Leipzig - Neun Jahre und sechs Monate Gefängnis für den Mörder der kleinen Michelle. Diese Strafe ist für die Eltern des Mädchens zu wenig. Sie fordern „die volle Härte des Gesetzes“.

Nach der Verurteilung des Mörders der kleinen Michelle aus Leipzig zu neun Jahren und sechs Monaten Gefängnis haben die Eltern des Opfers eine härtere Strafe gefordert. “Wir finden, dass jemand der einem anderen Menschen auf so eine Art das Leben nimmt, mit der vollen Härte des Gesetzes bestraft werden und lebenslänglich weggesperrt werden sollte“, werden sie von der “Bild am Sonntag“ zitiert. Das Leipziger Landgericht hatte den zur Tatzeit 18-jährigen Daniel V. am Freitag zu einer Jugendstrafe von neun Jahren und sechs Monaten verurteilt und war damit ein halbes Jahr unter der Höchststrafe nach Jugendstrafrecht geblieben.

Die Strafkammer sprach von einem grausamen und fürchterlichen Verbrechen: Daniel V. hatte das achtjährige Mädchen im August 2008 vergewaltigt, brutal misshandelt und erwürgt. Der Angeklagte, ein ehemaliger Nachbar von Michelles Familie, wurde wegen Mordes, schweren sexuellen Missbrauchs und Vergewaltigung verurteilt und trotz Defiziten in der körperlichen und geistigen Entwicklung als voll schuldfähig eingestuft.

Richter sichtlich bewegt

Sichtlich bewegt schilderte der Vorsitzende Richter Nobert Göbel das Ergebnis der Beweisaufnahme. Es laufe ihm “eiskalt den Rücken herunter“, wenn er sich auszumalen versuche, was V. dem arglosen Mädchen angetan habe. Der Täter habe von Anfang an vorgehabt, das Mädchen umzubringen, sagte Göbel. “Das Leben von Michelle war ihm gleichgültig.“ Daniel V. hatte gestanden, dass er das Mädchen tagelang beobachtet und dabei sexuelle Fantasien gehabt habe.

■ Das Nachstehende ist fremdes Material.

-- ==== Sys2Proof/Machine/Dispatch.lean ====
section
/-! DEFINITION. The dispatch: one arm a command. -/

namespace Sys2Proof.Machine
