/-- In the state after power-on reset every core is held at address 0, in Host level for C0 to C3 and Gauntlet level for G0; the power state is Run; every source of the event concentrator is masked and none pends; every pin is an input in GPIO function without interrupt, slow and with drive step 1; no commit group, DMA channel, timer or link role is active; MIT_STAT shows LOST; the reset kind is 1; every general register and every byte outside the boot ROM reads 0 (the model's choice, log entries 6 and 32); the queue is empty; and the sparse maps are in their canonical form. -/
def Obligations.ResetState : Prop :=
  ∀ (c : CoreId) (g : Fin 32) (p : Fin 5) (n : Fin 32) (k : Fin 8) (d : Fin 16) (a : Nat),
    let s := State.reset
    (s.core c).run = .held ∧ (s.core c).pc = 0 ∧ (s.core c).status.toNat % 4 = (if c = .g0 then 2 else 1) ∧ (s.core c).g = [] ∧ s.pwr = .run ∧
    s.pending = [] ∧ s.canonical = true ∧ (0x20000 ≤ a → s.byteAt a = 0) ∧ (g.val < 31 → s.rg (ECX_MASK g.val) = 0xFFFFFFFF) ∧ s.rg (ECX_PEND g.val) = 0 ∧
    s.rg (PIN_CFG p.val n.val) = 0x50 ∧ s.rg (GPIO_OUT p.val) = 0 ∧ s.cgState k.val = 0 ∧ s.rg (DMA_CH_STAT d.val) = 0 ∧ s.tmrRun d.val = false ∧
    s.beatNo = 0 ∧ s.rg MIT_STAT = 2 ∧ s.rg PWR_RSTCAUSE = 1 ∧ s.rg SYS_CLKEN = 0 ∧ s.adm = 0 ∧ s.ldgState = 0 ∧ s.xpaState = 0

/-- For every command that is an instruction of a core and is well-formed (its pair registers even, no reserved condition, no cache operation spelled as a plain control-register write): decoding the word that encodes it, on the core it names, gives the instruction back with every operand at every value that the encoding admits; the choices of DONE and POST, which no word carries, are 0 in the answer. A word that decodes to nothing is exactly one that makes a well-formed undefined word. -/
def Obligations.EncodeDecode : Prop :=
  ∀ (i : Instr) (c : CoreId) (w : Word),
    (i.wellFormed = true → encodeRyux i = some (c, w) → decodeRyux c w = some i.dropPick) ∧
    ((Instr.undefinedWord c w).wellFormed = true ↔ decodeRyux c w = none)
end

Am 18. August 2008 lockte er Michelle von der Straße unter einem Vorwand in seine Wohnung. Als er sie zu knebeln versuchte, wollte sie fliehen. Doch er wurde äußerst aggressiv und schlug brutal auf sie ein. Er flößte ihr Alkohol ein - später wurden 0,8 Promille gemessen - und verging sich an ihr. Danach erwürgte er das Kind. Drei Tage später warf er die Leiche in einen Teich. Sieben Monate später, im März, stellte er sich der Polizei, als Kripo-Beamte ihn aufsuchen und eine Speichelprobe zur DNA-Feststellung nehmen wollten. Erst bekannte er sich zur Beseitigung der Leiche, später gab er auch den Mord zu.

“Noch nie eine so massive Gewalt erlebt“

Staatsanwalt Klaus-Dieter Müller hatte zehn Jahre nach Jugendstrafrecht gefordert. In seiner jahrelangen Praxis als Staatsanwalt habe er noch nie eine so massive Gewalt gegenüber einem Opfer erlebt, sagte er. Daniel V. habe seine körperliche Überlegenheit ausgenutzt, um seine sexuellen Fantasien zu befriedigen. Nach Ansicht Müllers hatte er nicht von Anfang an geplant, das Mädchen zu töten. Aus Wut und Rache darüber, dass er seine Pläne nicht vollständig habe umsetzen können, habe er sich dann jedoch dazu entschlossen.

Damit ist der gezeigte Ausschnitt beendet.